(Dataset entries)

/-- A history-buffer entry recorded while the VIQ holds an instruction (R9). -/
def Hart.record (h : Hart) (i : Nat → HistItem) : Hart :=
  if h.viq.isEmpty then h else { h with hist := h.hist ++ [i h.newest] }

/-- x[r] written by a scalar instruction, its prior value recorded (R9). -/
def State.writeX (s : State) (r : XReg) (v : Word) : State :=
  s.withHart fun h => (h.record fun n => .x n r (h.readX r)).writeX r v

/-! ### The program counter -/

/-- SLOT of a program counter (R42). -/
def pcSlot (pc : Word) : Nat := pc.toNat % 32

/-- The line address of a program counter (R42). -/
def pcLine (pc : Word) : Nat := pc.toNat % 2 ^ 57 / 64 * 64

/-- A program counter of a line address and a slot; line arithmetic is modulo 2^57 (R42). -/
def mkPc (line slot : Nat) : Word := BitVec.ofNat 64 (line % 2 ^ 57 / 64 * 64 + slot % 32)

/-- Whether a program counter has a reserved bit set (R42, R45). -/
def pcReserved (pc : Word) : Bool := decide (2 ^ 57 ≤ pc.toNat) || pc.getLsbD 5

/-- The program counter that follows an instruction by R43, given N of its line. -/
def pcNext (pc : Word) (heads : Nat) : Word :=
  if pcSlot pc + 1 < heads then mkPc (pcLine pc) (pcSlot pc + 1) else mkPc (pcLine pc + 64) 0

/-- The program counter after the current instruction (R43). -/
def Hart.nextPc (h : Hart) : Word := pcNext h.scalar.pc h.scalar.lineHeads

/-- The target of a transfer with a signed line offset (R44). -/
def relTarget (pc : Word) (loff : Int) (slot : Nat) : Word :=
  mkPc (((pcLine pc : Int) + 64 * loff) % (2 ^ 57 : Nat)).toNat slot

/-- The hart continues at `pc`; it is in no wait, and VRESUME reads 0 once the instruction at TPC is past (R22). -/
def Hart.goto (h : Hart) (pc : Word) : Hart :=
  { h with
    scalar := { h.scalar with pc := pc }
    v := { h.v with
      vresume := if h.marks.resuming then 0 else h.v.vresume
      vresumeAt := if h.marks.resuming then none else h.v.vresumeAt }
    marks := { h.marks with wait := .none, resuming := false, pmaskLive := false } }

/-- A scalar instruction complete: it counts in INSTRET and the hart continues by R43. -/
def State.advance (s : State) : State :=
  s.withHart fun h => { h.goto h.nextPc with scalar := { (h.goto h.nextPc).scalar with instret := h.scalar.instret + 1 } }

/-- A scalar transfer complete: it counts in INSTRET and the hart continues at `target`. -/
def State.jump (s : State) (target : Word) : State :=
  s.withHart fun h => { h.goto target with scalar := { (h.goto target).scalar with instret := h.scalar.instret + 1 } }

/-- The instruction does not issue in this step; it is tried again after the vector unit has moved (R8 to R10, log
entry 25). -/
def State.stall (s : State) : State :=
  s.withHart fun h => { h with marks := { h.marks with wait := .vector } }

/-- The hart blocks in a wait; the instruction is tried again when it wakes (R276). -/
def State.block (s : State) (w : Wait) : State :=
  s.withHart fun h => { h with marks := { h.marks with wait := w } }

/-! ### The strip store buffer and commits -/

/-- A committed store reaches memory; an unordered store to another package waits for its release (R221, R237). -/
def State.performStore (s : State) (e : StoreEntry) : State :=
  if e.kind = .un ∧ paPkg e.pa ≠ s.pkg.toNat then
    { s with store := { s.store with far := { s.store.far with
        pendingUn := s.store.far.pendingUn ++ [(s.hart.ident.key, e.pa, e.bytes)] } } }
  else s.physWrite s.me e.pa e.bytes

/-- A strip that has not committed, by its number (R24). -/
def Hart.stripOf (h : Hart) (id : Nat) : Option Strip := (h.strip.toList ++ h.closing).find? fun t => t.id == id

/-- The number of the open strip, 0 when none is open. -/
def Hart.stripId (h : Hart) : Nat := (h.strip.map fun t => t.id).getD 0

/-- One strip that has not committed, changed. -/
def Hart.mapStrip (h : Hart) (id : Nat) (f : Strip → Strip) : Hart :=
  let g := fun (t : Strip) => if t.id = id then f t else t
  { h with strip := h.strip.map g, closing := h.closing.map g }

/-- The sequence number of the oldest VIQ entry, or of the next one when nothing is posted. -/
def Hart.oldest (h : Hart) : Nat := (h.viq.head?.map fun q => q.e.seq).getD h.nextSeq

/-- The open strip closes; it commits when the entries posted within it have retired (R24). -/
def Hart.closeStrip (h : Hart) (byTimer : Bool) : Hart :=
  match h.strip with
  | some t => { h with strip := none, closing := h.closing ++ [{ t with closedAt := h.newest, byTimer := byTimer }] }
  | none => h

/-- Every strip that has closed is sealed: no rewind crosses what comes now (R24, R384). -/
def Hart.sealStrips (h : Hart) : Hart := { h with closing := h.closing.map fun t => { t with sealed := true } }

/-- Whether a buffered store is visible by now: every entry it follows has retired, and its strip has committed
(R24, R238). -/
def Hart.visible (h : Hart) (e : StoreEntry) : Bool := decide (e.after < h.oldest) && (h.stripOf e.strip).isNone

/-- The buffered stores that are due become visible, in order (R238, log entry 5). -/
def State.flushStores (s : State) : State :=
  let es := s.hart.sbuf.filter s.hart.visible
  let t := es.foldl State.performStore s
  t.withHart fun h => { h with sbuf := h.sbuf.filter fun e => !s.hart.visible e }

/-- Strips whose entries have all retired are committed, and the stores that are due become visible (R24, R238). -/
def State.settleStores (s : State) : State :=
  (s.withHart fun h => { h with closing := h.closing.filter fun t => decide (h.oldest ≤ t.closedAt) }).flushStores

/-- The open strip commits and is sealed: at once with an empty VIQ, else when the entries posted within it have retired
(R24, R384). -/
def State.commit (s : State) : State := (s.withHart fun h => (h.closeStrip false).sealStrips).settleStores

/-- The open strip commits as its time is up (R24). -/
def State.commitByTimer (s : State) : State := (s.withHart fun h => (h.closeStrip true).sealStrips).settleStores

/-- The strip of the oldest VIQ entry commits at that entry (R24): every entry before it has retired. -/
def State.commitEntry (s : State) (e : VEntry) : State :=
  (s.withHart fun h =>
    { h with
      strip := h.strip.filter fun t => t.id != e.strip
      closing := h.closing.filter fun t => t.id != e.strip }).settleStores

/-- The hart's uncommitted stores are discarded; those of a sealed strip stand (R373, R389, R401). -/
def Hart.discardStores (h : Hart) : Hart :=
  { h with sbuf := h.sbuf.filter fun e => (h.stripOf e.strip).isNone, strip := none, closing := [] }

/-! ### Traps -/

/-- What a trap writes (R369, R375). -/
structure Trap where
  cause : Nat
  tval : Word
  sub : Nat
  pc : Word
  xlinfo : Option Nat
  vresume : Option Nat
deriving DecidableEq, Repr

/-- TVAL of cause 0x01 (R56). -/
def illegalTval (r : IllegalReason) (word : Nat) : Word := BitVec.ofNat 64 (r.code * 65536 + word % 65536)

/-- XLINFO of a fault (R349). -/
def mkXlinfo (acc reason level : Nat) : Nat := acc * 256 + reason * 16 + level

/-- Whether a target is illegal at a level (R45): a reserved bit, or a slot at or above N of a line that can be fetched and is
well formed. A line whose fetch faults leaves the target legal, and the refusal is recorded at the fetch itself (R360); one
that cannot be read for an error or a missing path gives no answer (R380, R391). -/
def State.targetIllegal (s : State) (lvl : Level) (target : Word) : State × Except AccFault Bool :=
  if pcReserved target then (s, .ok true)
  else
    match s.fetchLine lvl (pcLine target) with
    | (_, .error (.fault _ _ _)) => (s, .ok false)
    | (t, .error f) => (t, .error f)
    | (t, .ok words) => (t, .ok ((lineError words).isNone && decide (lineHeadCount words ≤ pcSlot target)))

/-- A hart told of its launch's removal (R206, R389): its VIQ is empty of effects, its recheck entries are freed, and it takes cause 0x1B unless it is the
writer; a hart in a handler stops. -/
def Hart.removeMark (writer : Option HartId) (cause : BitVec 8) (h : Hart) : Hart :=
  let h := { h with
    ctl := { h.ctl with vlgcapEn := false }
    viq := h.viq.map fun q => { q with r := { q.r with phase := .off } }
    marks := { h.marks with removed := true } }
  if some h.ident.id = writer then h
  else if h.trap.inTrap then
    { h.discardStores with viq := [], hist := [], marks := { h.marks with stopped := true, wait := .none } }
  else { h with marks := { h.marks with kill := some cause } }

- [Required action] Write out exactly the lines that fall from the line with "def mkXlinfo (acc" to the line with "h.discardStores with viq" in the records above, keeping both ends.

- [Result below]
def mkXlinfo (acc reason level : Nat) : Nat := acc * 256 + reason * 16 + level

/-- Whether a target is illegal at a level (R45): a reserved bit, or a slot at or above N of a line that can be fetched and is
well formed. A line whose fetch faults leaves the target legal, and the refusal is recorded at the fetch itself (R360); one
that cannot be read for an error or a missing path gives no answer (R380, R391). -/
def State.targetIllegal (s : State) (lvl : Level) (target : Word) : State × Except AccFault Bool :=
  if pcReserved target then (s, .ok true)
  else
    match s.fetchLine lvl (pcLine target) with
    | (_, .error (.fault _ _ _)) => (s, .ok false)
    | (t, .error f) => (t, .error f)
    | (t, .ok words) => (t, .ok ((lineError words).isNone && decide (lineHeadCount words ≤ pcSlot target)))

/-- A hart told of its launch's removal (R206, R389): its VIQ is empty of effects, its recheck entries are freed, and it takes cause 0x1B unless it is the
writer; a hart in a handler stops. -/
def Hart.removeMark (writer : Option HartId) (cause : BitVec 8) (h : Hart) : Hart :=
  let h := { h with
    ctl := { h.ctl with vlgcapEn := false }
    viq := h.viq.map fun q => { q with r := { q.r with phase := .off } }
    marks := { h.marks with removed := true } }
  if some h.ident.id = writer then h
  else if h.trap.inTrap then
    { h.discardStores with viq := [], hist := [], marks := { h.marks with stopped := true, wait := .none } }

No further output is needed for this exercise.